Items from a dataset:
-- ==== Sys2Proof/Machine/Ops.lean ====
section
/-! DEFINITION. The named operations over registers, memory, the stack and the program counter, and the taking of an interrupt and the return from one (spec/10_state.md, spec/20_memory.md, spec/60_exceptions.md). -/

namespace Sys2Proof.Machine

/-! ## Registers -/

/-- `x[r]` (R10). -/
def RegFile.get (f : RegFile) (r : RegNum) : Byte :=
  match r with
  | 0 => f.r0
  | 1 => f.r1
  | 2 => f.r2
  | 3 => f.r3
  | 4 => f.r4
  | 5 => f.r5
  | 6 => f.r6
  | 7 => f.r7

/-- `x[r] <- v` (R10). -/
def RegFile.set (f : RegFile) (r : RegNum) (v : Byte) : RegFile :=
  match r with
  | 0 => { f with r0 := v }
  | 1 => { f with r1 := v }
  | 2 => { f with r2 := v }
  | 3 => { f with r3 := v }
  | 4 => { f with r4 := v }
  | 5 => { f with r5 := v }
  | 6 => { f with r6 := v }
  | 7 => { f with r7 := v }

/-- R5, the interrupt mask (R21). -/
abbrev IM : RegNum := 5

/-- R6, the interrupt status (R22). -/
abbrev IS : RegNum := 6

/-- R7, the stack pointer (R23). -/
abbrev SP : RegNum := 7

/-- Read a general register. -/
def State.reg (s : State) (r : RegNum) : Byte := s.regs.get r

/-- Write a general register: the one home of register writes (R20, R25). -/
def State.setReg (s : State) (r : RegNum) (v : Byte) : State := { s with regs := s.regs.set r v }

/-! ## The other state elements, one named update each -/

/-- `FL <- v` (R10). -/
def State.setFl (s : State) (v : Byte) : State := { s with fl := v }

/-- `pc <- target` (R10). -/
def State.setPc (s : State) (target : Nat) : State := { s with pc := target }

/-- `IR <- v` (R32). -/
def State.setIr (s : State) (v : Byte) : State := { s with ir := v }

/-- `IE <- b` (R33). -/
def State.setIe (s : State) (b : Bool) : State := { s with ie := b }

/-- `run <- r` (R34). -/
def State.setRun (s : State) (r : RunState) : State := { s with run := r }

/-- `Tacc <- t` (R35). -/
def State.setTacc (s : State) (t : Seconds) : State := { s with tacc := t }

/-- Replace the memory (R36). -/
def State.setMem (s : State) (m : Memory) : State := { s with mem := m }

/-- Replace the output stream (R36). -/
def State.setOut (s : State) (o : List OutEvent) : State := { s with out := o }

/-- Replace the coming inputs (the model's own field, R95). -/
def State.setInputs (s : State) (l : List CycleInput) : State := { s with inputs := l }

/-- Replace the number of polls (the model's own field, R95). -/
def State.setPolled (s : State) (k : Nat) : State := { s with polled := k }

/-- The generic advance `pc <- pc + n + 1`, by the instruction's length in bytes; not wrapped (R31, R97). -/
def State.advance (s : State) (len : Nat) : State := s.setPc (s.pc + len)

/-- A control transfer to a byte address, with no advance (R97, R190). -/
def State.jump (s : State) (target : Byte) : State := s.setPc target.toNat

/-- `emit(e)`: append one event to the console output stream (R12, R243). -/
def State.emit (s : State) (e : OutEvent) : State := s.setOut (s.out ++ [e])

/-! ## Faults -/

/-- The numeric codes the spec gives the faults (R260). -/
def FaultInfo.code : FaultInfo → Nat
  | .addressingError _ => 1
  | .divideByZero _ _ _ => 2
  | .unsupportedInstruction _ _ => 3
  | .unsupportedOperation _ => 4
  | .invalidRegister _ _ _ => 5

/-- `raise F(info)`: end the cycle at once with `run <- Faulted(F, info)` (R12, R266), every earlier write kept (R267). -/
def raise (info : FaultInfo) (s : State) : Result :=
  .fault (.fatal info (s.setRun (.faulted info)))

/-! ## Memory -/

/-- The byte at an address: the listed one, else what an unlisted address reads as. -/
def Memory.read : Memory → Nat → Byte
  | [], _ => Config.memFill
  | (b, w) :: rest, a => if b = a then w else Memory.read rest a

/-- The memory without its entry at an address. -/
def Memory.erase (m : Memory) (a : Nat) : Memory := m.filter fun c => decide (c.1 ≠ a)

/-- An entry put before the first one of a higher address. -/
def Memory.insert : Memory → Nat → Byte → Memory
  | [], a, v => [(a, v)]
  | (b, w) :: rest, a, v => if a < b then (a, v) :: (b, w) :: rest else (b, w) :: Memory.insert rest a v

/-- Store a byte, keeping the canonical form: addresses rise and no entry holds the unlisted value. -/
def Memory.write (m : Memory) (a : Nat) (v : Byte) : Memory :=
  if v = Config.memFill then m.erase a else (m.erase a).insert a v

/-- The entries lie at `low` or above, in strictly rising addresses below 256, none with the unlisted value. -/
def Memory.wfFrom (low : Nat) : Memory → Bool
  | [] => true
  | (a, v) :: rest =>
    decide (low ≤ a) && decide (a < Config.memSize) && decide (v ≠ Config.memFill) && Memory.wfFrom (a + 1) rest

/-- The canonical form of memory: equal memories are equal lists. -/
def Memory.wf (m : Memory) : Bool := Memory.wfFrom 0 m

/-- The canonical memory whose byte at each address `a` of 0..255 is `f a`: MEM_FILL as a list (R7, D9). -/
def Memory.ofFun (f : Nat → Byte) : Memory :=
  ((List.range Config.memSize).map fun a => (a, f a)).filter fun c => decide (c.2 ≠ Config.memFill)

/-- The address check of every access (R52). -/
def inMemory (addr : Int) : Bool := decide (0 ≤ addr) && decide (addr < (Config.memSize : Int))

/-- `MemRead(addr, 1)`, its byte handed to what follows; AddressingError outside 0..255 (R11, R52). -/
def memRead (addr : Int) (s : State) (k : Byte → Result) : Result :=
  if inMemory addr then k (s.mem.read addr.toNat) else raise (.addressingError addr) s

/-- `MemWrite(addr, 1, v)`: stores `u8(v)`; AddressingError outside 0..255 (R11, R52, R53). -/
def memWrite (addr : Int) (v : Int) (s : State) (k : State → Result) : Result :=
  if inMemory addr then k (s.setMem (s.mem.write addr.toNat (u8 v)))
  else raise (.addressingError addr) s

/-! ## The stack -/

/-- The address `Push` stores to: one below SP; -1 when SP = 0 (R60). -/
def pushAddress (s : State) : Int := uint (s.reg SP) - 1

/-- `Push(v)`: decrement SP, then store `u8(v)` at the new SP; at SP = 0 AddressingError(-1) with nothing written (R60). -/
def pushByte (v : Int) (s : State) (k : State → Result) : Result :=
  if pushAddress s < 0 then raise (.addressingError (pushAddress s)) s
  else memWrite (pushAddress s) v (s.setReg SP (u8 (pushAddress s))) k

/-- `Pop()`: read at SP, then increment SP; at SP = 255 AddressingError(256) and nothing is returned (R61). -/
def popByte (s : State) (k : Byte → State → Result) : Result :=
  memRead (uint (s.reg SP)) s fun v =>
    let a : Int := uint (s.reg SP) + 1
    if a > 255 then raise (.addressingError a) s
    else k v (s.setReg SP (u8 a))

/-- Push the named registers one after another (R279 step 3). -/
def pushRegs : List RegNum → State → (State → Result) → Result
  | [], s, k => k s
  | r :: rs, s, k => pushByte (uint (s.reg r)) s fun s => pushRegs rs s k

/-- Pop into the named registers one after another (R221). -/
def popRegs : List RegNum → State → (State → Result) → Result
  | [], s, k => k s
  | r :: rs, s, k => popByte s fun v s => popRegs rs (s.setReg r v) k

/-! ## Taking an interrupt and returning from one -/

/-- `Trap(i)`: interrupts off, IS cleared, PC, FL and R0..R6 pushed, PC from the vector entry of line `i`; the cycle
ends there (R279, R281). -/
def takeInterrupt (i : Line) (s : State) : Result :=
  pushByte (s.pc : Int) ((s.setIe false).setReg IS 0) fun s =>
  pushByte (uint s.fl) s fun s =>
  pushRegs [0, 1, 2, 3, 4, 5, 6] s fun s =>
  memRead ((Config.vectorBase + i.val : Nat) : Int) s fun v =>
  .next (s.jump v)

/-- The return from an interrupt: R6..R0, then FL, then PC popped, interrupts on; no advance (R221). -/
def returnFromInterrupt (s : State) : Result :=
  popRegs [6, 5, 4, 3, 2, 1, 0] s fun s =>
  popByte s fun fl s =>
  popByte (s.setFl fl) fun pc s =>
  .next ((s.jump pc).setIe true)

/-! ## The load port -/

/-- Store the image bytes from address `k` on (R322). -/
def loadFrom (k : Nat) : List Int → State → Result
  | [], s => .next s
  | v :: image, s => memWrite (k : Int) v s fun s => loadFrom (k + 1) image s

/-- `load(sequence of bytes)`: byte `k` stored at address `k` modulo 256; the 257th byte raises AddressingError(256) and
the run does not start (R322). The host calls it after reset and before the first cycle. -/
def loadImage (image : List Int) (s : State) : Result := loadFrom 0 image s

end Sys2Proof.Machine
end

### EXERCISE DETAILS
Starting at the first line of the records, print each line exactly, stopping after the line that contains "abbrev IM : RegNum := 5".

### RESPONSE BOX
-- ==== Sys2Proof/Machine/Ops.lean ====
section
/-! DEFINITION. The named operations over registers, memory, the stack and the program counter, and the taking of an interrupt and the return from one (spec/10_state.md, spec/20_memory.md, spec/60_exceptions.md). -/

namespace Sys2Proof.Machine

/-! ## Registers -/

/-- `x[r]` (R10). -/
def RegFile.get (f : RegFile) (r : RegNum) : Byte :=
  match r with
  | 0 => f.r0
  | 1 => f.r1
  | 2 => f.r2
  | 3 => f.r3
  | 4 => f.r4
  | 5 => f.r5
  | 6 => f.r6
  | 7 => f.r7

/-- `x[r] <- v` (R10). -/
def RegFile.set (f : RegFile) (r : RegNum) (v : Byte) : RegFile :=
  match r with
  | 0 => { f with r0 := v }
  | 1 => { f with r1 := v }
  | 2 => { f with r2 := v }
  | 3 => { f with r3 := v }
  | 4 => { f with r4 := v }
  | 5 => { f with r5 := v }
  | 6 => { f with r6 := v }
  | 7 => { f with r7 := v }

/-- R5, the interrupt mask (R21). -/
abbrev IM : RegNum := 5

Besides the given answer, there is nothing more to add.